DeKALB – After deliberating for months, DeKalb city leaders voted this week to impose restrictions on video gambling in town.
Under an ordinance amended by the DeKalb City Council in a pair of 5-0 votes, restrictions will prohibit video gambling establishments in current and future restaurants, in gas stations, food and fuel establishments and liquor stores but not video gambling terminals in businesses holding a bar liquor license in town.
The City Council’s decision comes on the heels of delays in state license issuance to CJ’s Gaming Bar and years-long deferrals of Blue Ridge, LLC and its request for a license, which officials say complicates the city’s efforts to cap video gambling establishments at 10.
DeKalb Mayor Cohen Barnes said he believes the amended video gambling ordinance is a win-win for the city and the restriction deliberations weren’t rushed.
“This is a great compromise for, I think, everyone concerned that we are still allowing this to move forward,” Barnes said. “We’re just restricting a certain number of it. Future councils can always change it, absolutely. This is just what we’re deciding right now is what we believe is best for the city of DeKalb.”
Also under the amended ordinance, there are five businesses – Keg and Kernel by Tangled Roots Brewing Company, La Calle Bar and Music Venue, Lord Stanley’s and the Annex, Tapa La Luna and The Grove Tavern – that would become eligible for a video gambling license.
This is just what we’re deciding right now is what we believe is best for the city of DeKalb.”— DeKalb Mayor Cohen Barnes
DeKalb resident Duane Brown urged the Council to make the city more business-friendly.
“We don’t need unnecessary and restrictive regulations regarding the number of video gaming establishments in the city,” Brown said. “This is already a highly regulated industry by the state. Don’t put a cap on the number of establishments. This has cost and will cost prospective businesses to seek permits in other cities. Quite frankly, the free market does a much better job of determining a proper number than the City Council does.”
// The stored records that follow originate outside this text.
/-! What an instruction in flight captured, and the tile its units start from. -/

/-- The operand store of a generator list, where the generators of one operand agree. -/
theorem snaps_get (g : Nat → Snap) (k a : Nat) : ∀ (l : List (Nat × Nat)) (m : Tab Snap), Tab.wf {} m = true → (∀ p ∈ l, p.1 = k → p.2 = a) →
    (k, a) ∈ l ∨ m.get {} k = g a → (l.foldl (fun m p => m.set {} p.1 (g p.2)) m).get {} k = g a := by
  intro l
  induction l with
  | nil => intro m _ _ h; simpa using h
  | cons p l ih =>
    intro m hw hu h
    refine ih _ (Tab.wf_set _ _ hw) (fun q hq => hu q (List.mem_cons_of_mem _ hq)) ?_
    by_cases hk : p.1 = k
    · right
      show (m.set {} p.1 (g p.2)).get {} k = g a
      rw [hk, Tab.get_set_self _ _ hw, hu p (List.mem_cons_self ..) hk]
    · rcases h with h | h
      · rcases List.mem_cons.1 h with h | h
        · exact absurd (by rw [← h]) hk
        · exact .inl h
      · right; show (m.set {} p.1 (g p.2)).get {} k = g a; rw [Tab.get_set_ne _ (fun e => hk e.symm) hw]; exact h
/-- The generator an operand of an instruction in flight was captured from. -/
theorem flying_snap (h : IHdr) (ti : TI) (n : Nat) (s : State) (k a : Nat) (hu : ∀ p ∈ ti.gens (lowered h (tileNow h s)), p.1 = k → p.2 = a)
    (hin : (k, a) ∈ ti.gens (lowered h (tileNow h s))) : (flying h ti n s).2.snap k = genNow h a s := by
  have q := snaps_get (fun a => ((lowered h (tileNow h s)).stream h.exe).snap a) k a _ [] rfl hu (.inl hin)
  rw [lowered_stream] at q
  simpa [Op.snap, flying, mkOp, genNow] using q
/-- The map, the errors and the flags of a tile are those of `T`, without an error. -/
def Sound (T t : Tile) : Prop := t.map = T.map ∧ t.errs = [] ∧ t.flags = T.flags
theorem Sound.written {T t u : Tile} (h : Sound T t) (g : Written t u) : Sound T u := by obtain ⟨m, b, l, n, rfl⟩ := g; exact h
/-- The tile the units of an instruction start from. -/
theorem flying_tile (h : IHdr) (ti : TI) (n : Nat) (s : State) : (flying h ti n s).1.quiet.map = (tileNow h s).map ∧ (flying h ti n s).1.quiet.errs = (tileNow h s).errs ∧
    (flying h ti n s).1.quiet.flags = (lowered h (tileNow h s)).flags ∧ (flying h ti n s).1.quiet.mem = (tileNow h s).mem ∧
    (flying h ti n s).1.quiet.ic = (tileNow h s).ic ∧ (flying h ti n s).1.quiet.oc = (tileNow h s).oc ∧
    (flying h ti n s).1.quiet.cvSet = (tileNow h s).cvSet ∧ (flying h ti n s).1.quiet.accBad = (tileNow h s).accBad := by
  simp [flying, atIssue, Tile.quiet]
theorem flying_sound (h : IHdr) (ti : TI) (n : Nat) (s : State) (hc : cleanPad (tileNow h s) = true) : Sound (flying h ti n s).1.quiet (flying h ti n s).1.quiet :=
  ⟨rfl, (flying_tile h ti n s).2.1.trans (by simpa [cleanPad] using hc), rfl⟩
theorem canRise_of {h : IHdr} {t u : Tile} (hr : canRise h t = true) (e : u.flags = t.flags) : canRise h u = true := by
  unfold canRise Tile.flag at *; rw [e]; exact hr
/-- All units of an instruction in flight alone are done, and its flag can rise: `P` describes the tile and the operand store before each unit. -/
theorem units_land (h : IHdr) (ti : TI) (n : Nat) (s : State) (P : Nat → Tile → List Nat → Tab (List Byte) → Prop)
    (hp : ∀ t k d b, P k t d b → (({ (flying h ti n s).2 with unit := k, data := d, buf := b } : Op).prefetch t) = (t, { (flying h ti n s).2 with unit := k, data := d, buf := b }))
    (hP : P 0 (flying h ti n s).1.quiet (flying h ti n s).2.data [])
    (hs : ∀ k t d b, k < n → P k t d b → (unitOp t { (flying h ti n s).2 with unit := k, data := d, buf := b }).lands
      (fun u y => ∃ d' b', y = { (flying h ti n s).2 with unit := k, data := d', buf := b' } ∧ P (k + 1) u d' b'))
    (hf : ∀ u d b, P n u d b → Sound (flying h ti n s).1.quiet u) (hr : canRise h (lowered h (tileNow h s)) = true) :
    ∃ u, unitsDone h ti n s u ∧ canRise h u = true := by
  obtain ⟨u, d, b, r, q⟩ := runOp_lands (n := n) (o := (flying h ti n s).2) rfl rfl P hp hs n 0 _ _ _ (Nat.zero_add n) hP
  exact ⟨u, r, canRise_of hr ((hf u d b q).2.2.trans (flying_tile h ti n s).2.2.1)⟩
Discussion on this topic previously arose at the council’s meeting held earlier this month. During that meeting, the City Council extended a request made by Jeff Dobie of Blue Ridge LLC for a liquor and video gambling license in order to operate a proposed 6,090 square-foot building, across from Fatty’s Pub and Grill. Action taken by city leaders at the time provides that there will be 11 video gambling establishments allowed in town.
At a maximum, a licensed establishment is allowed to have up to six video gambling terminals for patrons to use, according to city documents.
In 2022, the city took in $391,000 in tax revenue from the terminals, the highest annual revenue to date, according to city records. License fees brought in $96,000 for the terminals in 2022.
Sixth Ward Alderman Mike Verbic questioned where all the money generated from the city’s video gambling would go.
“Will this be a part of a budget discussion then, or we will direct you to carve out a specific amount of future proceeds from gaming?” Verbic asked.
City Manager Bill Nicklas replied, saying revenue generated from area video gambling goes to city’s general fund. He expressed some hesitancy about setting aside funding to area social service agencies to address the issues with gambling.
“We don’t know yet about quality, what they’re bringing and if they’re successful and all that,” Nicklas said.
Verbic, who said he’s opposed to video gambling, said he supports the council’s decision but believes more action is needed for people susceptible to gambling addictions.
“I feel like we should be dedicating a portion of whether it’s monies we’ve already collected or future monies to address that issue specifically,” Verbic said. “We don’t provide counseling from the city of DeKalb but how can we be a better partner to help people that are taken by this gambling.”